I think the natural language alignment approach is promising and under-explored. Most of my recent work is about this, directly or indirectly.
I think something like ISS would be a good addition to the goals given to a language-using agent. It has to be a secondary goal because ISS doesn’t seem to include core ethics or goals. So it’s a good secondary goal if you can give one multiple goals. I think we may be able to do that with language model agents. But there’s some uncertainty.
One common move is to hope all of this is implied by making an agent that wants to do what its humans want. This sometimes goes by the name of corrigibility (in the broader Christiano sense, not the original Yudkowsky sense). If an agent wants to do what you want, and you’ve somehow defined this properly, it will want to communicate clearly and without coercion to figure out what you want. But defining such a thing properly and making it an AGIs goal is tricky.
I think the piece the alignment community will want to see you address is what the AGIs actual goals are, and how we make sure those really are its goals.
This piece is my best attempt to summarize the knowing/wanting distinction. All of my recent work addresses these issues.
“The ISS doesn’t seem to include core ethics and goals”
This is actually untrue. Habermas’ contention is that literally all human values and universal norms derive from the ISS. I intend to walk through some of that argument in a future post.
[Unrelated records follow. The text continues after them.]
-- ==== Sys2Proof/Machine/State.lean ====
section
/-!
DEFINITION. The state of the block as plain data: every register, store, queue, table and counter
the spec gives the module, and the queue of commands that wait. State.reset is the module right
after module reset, as HLT_STATE reads from the first instant the register is reachable
(01_architecture.md R44).
-/
namespace Sys2Proof.Machine

/-- No command of this block ends in a fault: errors of the module are states, completion codes,
flags and counters (01_architecture.md R39-R44, 00_scope.md R19). The one constructor is raised by
no command; it keeps the type inhabited, which is safe. -/
inductive Fault where
  /-- raised by nothing (safe) -/
  | none
deriving DecidableEq, Repr

/-- Why a command has no meaning. -/
inductive Refusal where
  /-- raised by exec for a command whose meaning is not written yet (safe: the machine stops) -/
  | notModelled (mnemonic : String)
deriving DecidableEq, Repr

/-- The module states (01_architecture.md R39). -/
inductive Mode where
  | off | boot | held | formed | running | draining | fault
deriving DecidableEq, Repr

/-- A securing or restoring operation in progress (14_failure_survival.md R452-R458). -/
structure SecureOp where
  /-- long-operation slot of the operation -/
  slot : Nat
  /-- MODE is RESTORE -/
  restore : Bool
  gen : Nat
  imp : Nat
  /-- 0 waits for its secure point, 1 quiesces, 2 its fence is out, 3 fenced, 4 first barrier out, 5 first
  barrier done, 6 snapshot made and second barrier out, 7 second barrier done -/
  phase : Nat
  /-- generation in transfer, and its secure point -/
  xgen : Nat
  ximp : Nat
  /-- the transfer until its generation is complete, per buddy 0 and 1, 3 for the own slot, 2 for the
  remote writes of a RESTORE: stage (1 header, 2 data, 3 final header, 4 done) and messages not yet
  acknowledged -/
  xfers : List (Nat × Nat × Nat)
deriving DecidableEq, Repr

/-- The health block, the pins and the power stage (chapters 01, 14, 18). -/
structure Health where
  mode : Mode
  prev : Mode
  cause : Nat
  entryImp : Nat
  /-- EN has been high for 10 µs -/
  en : Bool
  /-- RESET_N has been high for 10 µs -/
  resetN : Bool
  /-- the input has stayed in range -/
  inRange : Bool
  /-- the reference clock is present -/
  refclk : Bool
  /-- the inrush limiter has finished (R538) -/
  inrushDone : Bool
  /-- the power stage keeps the reset asserted after a critical trip (R529) -/
  critHold : Bool
  /-- the 50 ms stay in OFF has ended (R542) -/
  offHoldDone : Bool
  /-- boundaries since entry into DRAINING (R42) -/
  drainBoundaries : Nat
  /-- a line was poisoned since HLT_ERR was last all zero (R437) -/
  poisonNoted : Bool
  alert : Bool
  alertSrc : Nat
  pwrgd : Bool
  ppsOut : Bool
  /-- in-band interrupts raised, oldest first: their data byte (R544) -/
  ibis : List Byte
  /-- failed deliveries of the unit in flight, per die-to-die link (R436) -/
  d2dFails : List (Nat × Nat)
  /-- links to retrain when the module leaves FAULT (R41) -/
  d2dFailed : List Nat
  /-- control state holds an uncorrectable error (R41, R441) -/
  uncorrPresent : Bool
  /-- lines poisoned in each of the last 3,600 seconds, the running one first (R448) -/
  poisonHour : List Nat
  /-- counter values at the last risk computation, by counter address (R448) -/
  riskSeen : List (Nat × Nat)
  /-- repair candidates: stack and row, oldest first (R445) -/
  repairQ : List (Nat × Nat)
  /-- per stack, the line patrol read last and the number of its pass (R443; log 45) -/
  patrolAt : List (Nat × Nat × Nat)
  /-- per stack and row, the last pass with a corrected error, and how many in succession (R445) -/
  patrolRuns : List ((Nat × Nat) × Nat × Nat)
  repairsRun : List Nat
  /-- disabled local indices per die, from fuses (R446) -/
  factory : List (List Nat)
  /-- retired local indices per die (R447) -/
  retired : List (List Nat)
  /-- the retirements in effect since the last BOOT (R447) -/
  retiredNow : List (List Nat)
  secure : List SecureOp
  /-- last complete generation's impression and number (R454, R455) -/
  secureLast : Option (Nat × Nat)
  /-- galleys of this impression and later wait for a secure point (R453) -/
  quiesceFrom : Option Nat
  /-- galleys of this impression and later wait for a newer generation (R455) -/
  lossFrom : Option Nat
  /-- SHADOW_BASE and SHADOW_LOG2 of the last forme loaded, none without a SURVIVAL section (R366, R458) -/
  shadow : Option (Nat × Nat)
  /-- PROCEED with RESTORE has released step 5 (R458) -/
  restoreReleased : Bool
deriving DecidableEq, Repr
However, what’s important is that this is an approach that grounds all human values as such in language use. I think Habermas likely underrates biology in contributing to human values, however this is an advantage when thinking about aligning AI that operate around a core of being competent language users. Point being is that my contention is that a Habermasian AGI wouldn’t kill everyone. It might be hard to build, but in principle if you did build one, it would be aligned.
I think you should emphasize this more since that’s typically what alignment people think about. What part of the ISS statements do you take to imply values we’d like?
The more standard thinking is that human values are developed based on our innate drives, which includes prosocial drives. See Steve Byrnes work, particularly the intro to his brain-like AGI sequence. And that’s not guaranteed to produce an aligned human.
It’s hard for me to write well for an audience I don’t know well. I went through a number of iterations of this just trying to clarify the conceptual contours of such a research direction in a single post that’s clear and coherent. I have like 5 follow up posts planned, hopefully I’ll keep going. But the premise is “here’s a stack of like 10 things that we want the AI to do, if it does these things it will be aligned. Further, this is all rooted in language use and not in biology, which seems useful because AI is not biological.” Actually getting an AI to conform to those things is like a nightmarish challenge, but it seems useful to have a coherent conceptual framework that defines what alignment is exactly and can explain why those 10 things and not some others. My essential thesis in other words is that at a high level, reframing the alignment problem in Habermasian terms makes the problem appear tractable.
I’m trying to be helpful by guessing at the gap between what you’re saying and this particular audience’s interests and concerns. You said this is your first post, it’s a new account, and the post didn’t get much interest, so I’m trying to help you guess what needs to be addressed in future posts or edits.
I apologize if I’m coming off combative, I am genuinely appreciative for the help.